When my sister and I were young we went to a Gospel Chapel for Sunday school. I'm speaking for us both but we loved it. I found it fun. Lots of kids from the adjacent army camp attended and on Thursday evenings the Chapel held Bible club. I think I attended until I was about 14 or so. The Gospel chapel was part of the Mennonite ministries and in the 50's and '60's the church was a bit more fundamentalist than it is today. I think there was a lot more emphasis on the Old Testament God, a God of anger and retribution, kind of a scary deity to be feared. Lots of things were sins but we could be forgiven our sins by believing in Jesus..thus gaining access to His father, God. At that time, there were still lots of evangelical faith healers, performers of miracles, in whom one only had to come with enough belief and true regret to be freed of whatever illness they had. I know there is are still churches who practice the laying on of hands and the casting out of demons but my days of belief in those things are long gone. How I wish those kind of miracles had been true. I would have had my demons cast out as a child..certainly as a young woman. Would my son still be here?

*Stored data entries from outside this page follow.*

/-- RMC_TAKEOVER (R26, R35, R532): after three missing heartbeats, or a Failover, the standby takes the active role from the mirrored planner state. It rewrites the last
plan under a new number, and then computes afresh. -/
def rmcTakeover (s : State) : State :=
  let p := s.rack.planner
  if p.missed < 3 ∧ p.failover = false then s
  else
    let s1 := s.modPlanner fun q => { q with
      active := 1 - q.active, haveActive := true, missed := 0, failover := false, cueActive := false
      queue := (match q.step, q.change with | .writing, some c => [c] | _, _ => []) ++ q.queue
      change := if q.step = .writing then none else q.change
      step := match q.step with
        | .writing => .none
        | .rehearsing => .built
        | .rehearsed => .built
        | x => x }
    replan (newPlan (allWafers.filter s1.planned) s1)

def execRmcTakeover (s : State) : Res := .next (rmcTakeover s)

end Sys2Proof.Machine
end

In a conversation with a cousin recently, speaking of our lost children as they lost a son to a car accident, she said "Let's face it, when the Big Guy upstairs decides it's time, it's time," and I remembered being very angry with God when Michael died. Suddenly I had this thought....have I been praying to the wrong person, I never pray to Jesus, but to God. Fear...uh oh. Then the rational part of me said that no, in our religion it's about belief in Jesus, acceptance and faith...and poor God....He gets blamed for everything...what kind of loving God would allow babies to have cancer, to have lives brutally taken away in the manner they can be? So...when we pray for the healing for people, for an end to poverty, war, all the terrible things in this world, are we putting the owness back on His shoulders? This part of my faith I don't understand.
These are some things I have heard many times, and certainly this year: "All things come to those who pray"..."God doesn't bring us to something He won't bring us through"....my response to these would be...."No they don't and Yes He does" Please don't misunderstand me, I am a religious woman and I love my God, but to me, this is like saying "I wish I may, I wish I might, Have the Wish, I wish tonight", preceded by Dear Lord. And I KNOW, that we do come to things that we can't get through, even WITH God...at least not get through in the way we want. Going back to the Gospel chapel, we were taught that praying for something for ourselves was a sin. Much like the Presbyterian side of my religious upbringing, which would have been the Sin of....I don't know...would it be Vanity...Selfishness more likely.
When Michael died I said God came and took my boy Home. I believe that He knew Michael was suffering, and was saddened by what he saw, and was just there, waiting when the end came. I believe that my God let's the world take care of itself and is saddened at what he sees, the illness, the hate, the destruction of our environment, the social injustice, but I don't believe He steps in to intervene. Do I believe that things are pre-destinined. To be honest, I have no idea, maybe every minute is just a big roll of the dice.
Why did I write this today? Because I've been wondering at why young people develop illnesses to which there are no cures, why evil people stay healthy. I'm still trying to make sense of things, probably because then I will feel a little control. Ultimately, I am responsible for my own behaviour, my values, my beliefs.
I'm reminded of cartoons that used to come on tv where a little angel would sit on one shoulder and a little devil would be on the other. Right now the three of us are having a good healthy debate. I'm past the fear that debating some beliefs means the little devil wins. I think dialogue is important..the little guy is outnumbered here. I have questions I wish could be answered but I know the answer is probably in the form of one word: FAITH. I do have faith...but I still don't understand. Why, if we pray enough, can't our prayers be answered?
I want my son back. I am guilty of whatever sin that would be...Presbyterians from the 1800's would give it some kind of name probably to do with not accepting my/our fate. I am guilty of that, certainly. I have no choice to accept it but I hate it. No one EVER should lose a child. No one.
Dear God, please help me come to some kind of understand. Thank you for the blessing in my life...I do not take them for granted..but I'm floundering here".